Redfern, Austin’s parking manager, said staffers checked all of the city’s 900 pay station kiosks in January and discovered phony QR stickers on 29 of them, mostly downtown.
The scammers’ web address was somewhat similar to that of the real company that processes payments for city parking, but instead of a .com address it used .xyz, which was a red flag, he said.
Redfern said the city had considered using QR codes for its parking but decided against it. “We were concerned about fraud. And rightfully so, it turns out.”
Parking officials notified the Austin Police Department and the city’s court system, in case people thought they had paid for parking when they hadn’t. So far, Redfern said he hasn’t heard that anyone got scammed.

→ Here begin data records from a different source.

-- ==== Sys2Proof/Certificates/Slice0/Obligations.lean ====
section
/-! DEFINITION. The statements about the Urmetar X9 that the provers settle. -/

section

open Sys2Proof Sys2Proof.Machine

/-! ### Integer heads (R354 to R363) -/

/-- O1. The integer heads that complete at once write to gD what R356, R357, R359, R360 and R362 give, also in checked
execution, where the partner's side adds its own registers and the pair's record (R200); NOP and YIELD change no register. -/
def Obligations.IntegerHeadsWriteTheirResult : Prop :=
   (let both (mk : Head → Instr) (r : Row) (f : W64 → W64 → W64) : Prop := Computes mk r f ∧
      Mirrors mk r (Use.ofRow r) (fun _ _ => .seq) fun h s => withInt h (f (opA s h) (opB s h)) s
    both .add Rows.add (fun a b => a + b) ∧
    both .addW Rows.addW (fun a b => ((a + b).setWidth 32).signExtend 64) ∧
    both .sub Rows.sub (fun a b => a - b) ∧
    both .subW Rows.subW (fun a b => ((a - b).setWidth 32).signExtend 64) ∧
    both .mul Rows.mul (fun a b => a * b) ∧
    both .mulh Rows.mulh (fun a b => BitVec.ofInt 64 (a.toInt * b.toInt / 2 ^ 64)) ∧
    both .mulhu Rows.mulhu (fun a b => BitVec.ofNat 64 (a.toNat * b.toNat / 2 ^ 64)) ∧
    both .mulW Rows.mulW (fun a b => ((a * b).setWidth 32).signExtend 64) ∧
    both .and Rows.and (fun a b => a &&& b) ∧
    both .or Rows.or (fun a b => a ||| b) ∧
    both .xor Rows.xor (fun a b => a ^^^ b) ∧
    both .andn Rows.andn (fun a b => a &&& ~~~b) ∧
    both .shl Rows.shl (fun a b => a <<< (b.toNat % 64)) ∧
    both .shr Rows.shr (fun a b => a >>> (b.toNat % 64)) ∧
    both .sra Rows.sra (fun a b => a.sshiftRight (b.toNat % 64)) ∧
    both .ror Rows.ror (fun a b => a.rotateRight (b.toNat % 64)) ∧
    both .seq Rows.seq (fun a b => if a = b then 1 else 0) ∧
    both .sne Rows.sne (fun a b => if a = b then 0 else 1) ∧
    both .slt Rows.slt (fun a b => if a.toInt < b.toInt then 1 else 0) ∧
    both .sge Rows.sge (fun a b => if a.toInt < b.toInt then 0 else 1) ∧
    both .sltu Rows.sltu (fun a b => if a.toNat < b.toNat then 1 else 0) ∧
    both .sgeu Rows.sgeu (fun a b => if a.toNat < b.toNat then 0 else 1) ∧
    both .min Rows.min (fun a b => if a.toInt < b.toInt then a else b) ∧
    both .max Rows.max (fun a b => if a.toInt < b.toInt then b else a) ∧
    both .minu Rows.minu (fun a b => if a.toNat < b.toNat then a else b) ∧
    both .maxu Rows.maxu (fun a b => if a.toNat < b.toNat then b else a)) ∧
   ((∀ h s, Issues s Rows.nop {} → exec (.nop h) s = .next (advance h {} .seq s)) ∧
    (∀ h s, Issues s Rows.yield {} → exec (.yield h) s = .next (advance { h with s := true } {} .seq s)) ∧
    (∀ h s, let c := readG (here s) (h.im 5 0)
      Issues s Rows.csel ((Use.ofRow Rows.csel h).andG [h.im 5 0]) →
      exec (.csel h) s = .next (advance h ((Use.ofRow Rows.csel h).andG [h.im 5 0]) .seq
        (withG h (if c.val = 0 then gB s h else gA s h) s))) ∧
    (∀ h s, let c := readG (here s) (h.im 5 0)
      Issues s Rows.cselz ((Use.ofRow Rows.cselz h).andG [h.im 5 0]) →
      exec (.cselz h) s = .next (advance h ((Use.ofRow Rows.cselz h).andG [h.im 5 0]) .seq
        (withG h (if c.val = 0 then gA s h else gB s h) s))))

/-- O2. The bit-counting, reversing and field heads write the number that R360 and R361 describe. -/
def Obligations.BitAndFieldHeadsWriteTheirResult : Prop :=
  (∀ h s, Issues s Rows.clz (Use.ofRow Rows.clz h) → ∃ n, n ≤ 64 ∧
    exec (.clz h) s = .next (advance h (Use.ofRow Rows.clz h) .seq (withInt h (BitVec.ofNat 64 n) s)) ∧
    (opA s h).toNat < 2 ^ (64 - n) ∧ (n < 64 → 2 ^ (63 - n) ≤ (opA s h).toNat)) ∧
  (∀ h s, Issues s Rows.ctz (Use.ofRow Rows.ctz h) → ∃ n, n ≤ 64 ∧
    exec (.ctz h) s = .next (advance h (Use.ofRow Rows.ctz h) .seq (withInt h (BitVec.ofNat 64 n) s)) ∧
    (∀ i < n, (opA s h).getLsbD i = false) ∧ (n < 64 → (opA s h).getLsbD n = true)) ∧
  Computes .popc Rows.popc (fun a _ => BitVec.ofNat 64 ((List.range 64).countP fun i => a.getLsbD i)) ∧
  (∀ h s, Issues s Rows.brev (Use.ofRow Rows.brev h) → ∃ v : W64,
    exec (.brev h) s = .next (advance h (Use.ofRow Rows.brev h) .seq (withInt h v s)) ∧
    ∀ i < 64, v.getLsbD i = (opA s h).getLsbD (63 - i)) ∧
  (∀ h s, Issues s Rows.bswap (Use.ofRow Rows.bswap h) → ∃ v : W64,
    exec (.bswap h) s = .next (advance h (Use.ofRow Rows.bswap h) .seq (withInt h v s)) ∧
    ∀ i < 64, v.getLsbD i = (opA s h).getLsbD (8 * (7 - i / 8) + i % 8)) ∧
  Effects .extu Rows.extu (fun h s => withInt h (BitVec.ofNat 64 ((opA s h).toNat / 2 ^ h.im 5 0 % 2 ^ (h.im 11 6 + 1))) s) ∧
  Effects .ext Rows.ext (fun h s =>
    withInt h (BitVec.ofInt 64 (signedOf (h.im 11 6 + 1) ((opA s h).toNat / 2 ^ h.im 5 0))) s) ∧
  (∀ h s, Issues s Rows.ins (Use.ofRow Rows.ins h).readD → h.im 5 0 + (h.im 11 6 + 1) ≤ 64 → ∃ v : W64,
    exec (.ins h) s = .next (advance h (Use.ofRow Rows.ins h).readD .seq (withInt h v s)) ∧
    ∀ i < 64, v.getLsbD i = if h.im 5 0 ≤ i ∧ i < h.im 5 0 + (h.im 11 6 + 1) then (opA s h).getLsbD (i - h.im 5 0)
      else (gD s h).val.getLsbD i)

/-- O3. The heads of variable latency write nothing yet: gD is absent, and the quotient or remainder of R358 is outstanding
for it until the latency of R173 has passed. A Prism thread has it at once. -/
def Obligations.DivisionsLeaveTheirResultOutstanding : Prop :=
  let quot (a b : W64) : Int := if b = 0 then -1 else a.toInt.tdiv b.toInt
  let quotU (a b : W64) : Nat := if b = 0 then 2 ^ 64 - 1 else a.toNat / b.toNat
  let late (signed : Bool) (v : W64 → W64 → W64) (h : Head) (s : State) : State :=
    withLate h.d (v (opA s h) (opB s h)) (divLatency signed (opA s h) (opB s h)) s
  Effects .div Rows.div (late true fun a b => BitVec.ofInt 64 (quot a b)) ∧
  Effects .divu Rows.divu (late false fun a b => BitVec.ofNat 64 (quotU a b)) ∧
  Effects .rem Rows.rem (late true fun a b => if b = 0 then a else BitVec.ofInt 64 (a.toInt.tmod b.toInt)) ∧
  Effects .remu Rows.remu (late false fun a b => if b = 0 then a else BitVec.ofNat 64 (a.toNat % b.toNat)) ∧
  ∀ (d : BitVec 6) (v : W64) (lat : Nat) (s : State), isThread s.cur = false → d ≠ 0 →
    presentG (here (withLate d v lat s)) d.toNat = false ∧
    (here (withLate d v lat s)).pend =
      (here s).pend ++ [{ id := (here s).nextPend, dst := .g d.toNat, fin := .cst (Cap.ofInt v), readyAt := s.cyc + lat }]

The city is fighting back against the fraud. Now, when drivers touch the kiosk screen to pay, a warning about the QR code scam pops up. Officials also will be adding similar language to pay-to-park signs along streets, Redfern said, and will be placing stickers on all 900 pay stations showing a QR code with an X through it.
Austin, like many U.S. cities, allows drivers to use a credit card or cash to pay for parking. They also can use a city parking app that ties their license plate to their credit card, Redfern said. But it requires multi-factor authentication, a security technology that confirms identity before someone logs in, usually through a randomized one-time password or number sent to a smartphone or email address.
In Houston, which also uses a credit card, cash or app system, Maria Irshad, assistant director of ParkHouston, said staffers found 10 phony QR code stickers on its more than 900 pay stations last month.
Now, when staffers service or collect money from parking kiosks, they routinely check to make sure there are no unauthorized stickers.
“It seems like the pandemic brought QR codes to the forefront where people got comfortable using them,” Irshad said. “But consumers need to be aware of what sites they’re going to. There are bad actors out there.”
Jenni Bergal is a staff writer at Stateline.